Eqs. (22) and (23) provide useful information on the domain of DELVT0 and MULU0 to identify the high-performance and low-leakage regions. To identify these regions, first we obtain the contours of  $f_p(DELVT0) \times g_p(MULU0)=1$  for both gate input states of all zeros and all ones (Fig. 5). The contours are the borders of high-leakage from low-leakage regions. Moving on these contours does not change the leakage power consumption.

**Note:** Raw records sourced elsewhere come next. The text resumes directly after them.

-- ==== Sys2Proof/Config.lean ====
section
/-! DEFINITION. The fixed parameters of the block and the ones the spec leaves open (spec 00_scope.md R9, R10).
The default of `ODD_PC_FETCH` and of `FONT` stand in Machine/Defaults.lean. -/

namespace Sys2Proof.Config

/-- MEM_SIZE: 4096 cells, addresses 0x000..0xFFF (R9, R60). -/
abbrev memSize : Nat := 4096

/-- PROG_BASE: the load address and the first PC (R9, R282). -/
abbrev progBase : Nat := 0x200

/-- MAX_IMAGE: 4096 - 0x200 (R9, R281). -/
abbrev maxImage : Nat := 3584

/-- STACK_DEPTH (R9, R29). -/
abbrev stackDepth : Nat := 16

/-- DISP_W and DISP_H (R9, R33). -/
abbrev dispW : Nat := 64

abbrev dispH : Nat := 32

/-- FONT_BASE and FONT_GLYPH: 5 bytes a glyph from address 0 (R9, R65). -/
abbrev fontBase : Nat := 0x000

abbrev fontGlyph : Nat := 5

/-- ODD_PC_FETCH: what a Step does when PC is odd (R10, R63). -/
inductive OddPcFetch where
  | fault   -- raise MisalignedFetch before any byte is read
  | fetch   -- fetch at the odd address and go on
  deriving DecidableEq, Repr

/-- RAND: the byte CXNN draws, one fresh draw each (R10, R165, D16). FREE VALUE (log 3): no body, so nothing can be
proved of what it is; the n-th draw of a run is `randomByte n`. -/
opaque randomByte : Nat → Byte

end Sys2Proof.Config
end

Fig. 5 Contours of  $f_p(\text{DELVT0}) \times g_p(\text{MULU0})=1$  of an inverter in 45-nm technology at two states of input patterns

Note that the leakage current is determined by NMOS transistors when the inputs are low and by PMOS transistors when the inputs are high. Thus, the contours of the leakage power consumption move in different directions (Fig. 5). Low- and high-leakage power consumption regions are determined based on the contours that correspond to the nominal values of leakage for a gate. As shown in Fig. 5, when the threshold voltage shift and mobility multiplier equal 1 and 0, respectively, the contours intersect each other.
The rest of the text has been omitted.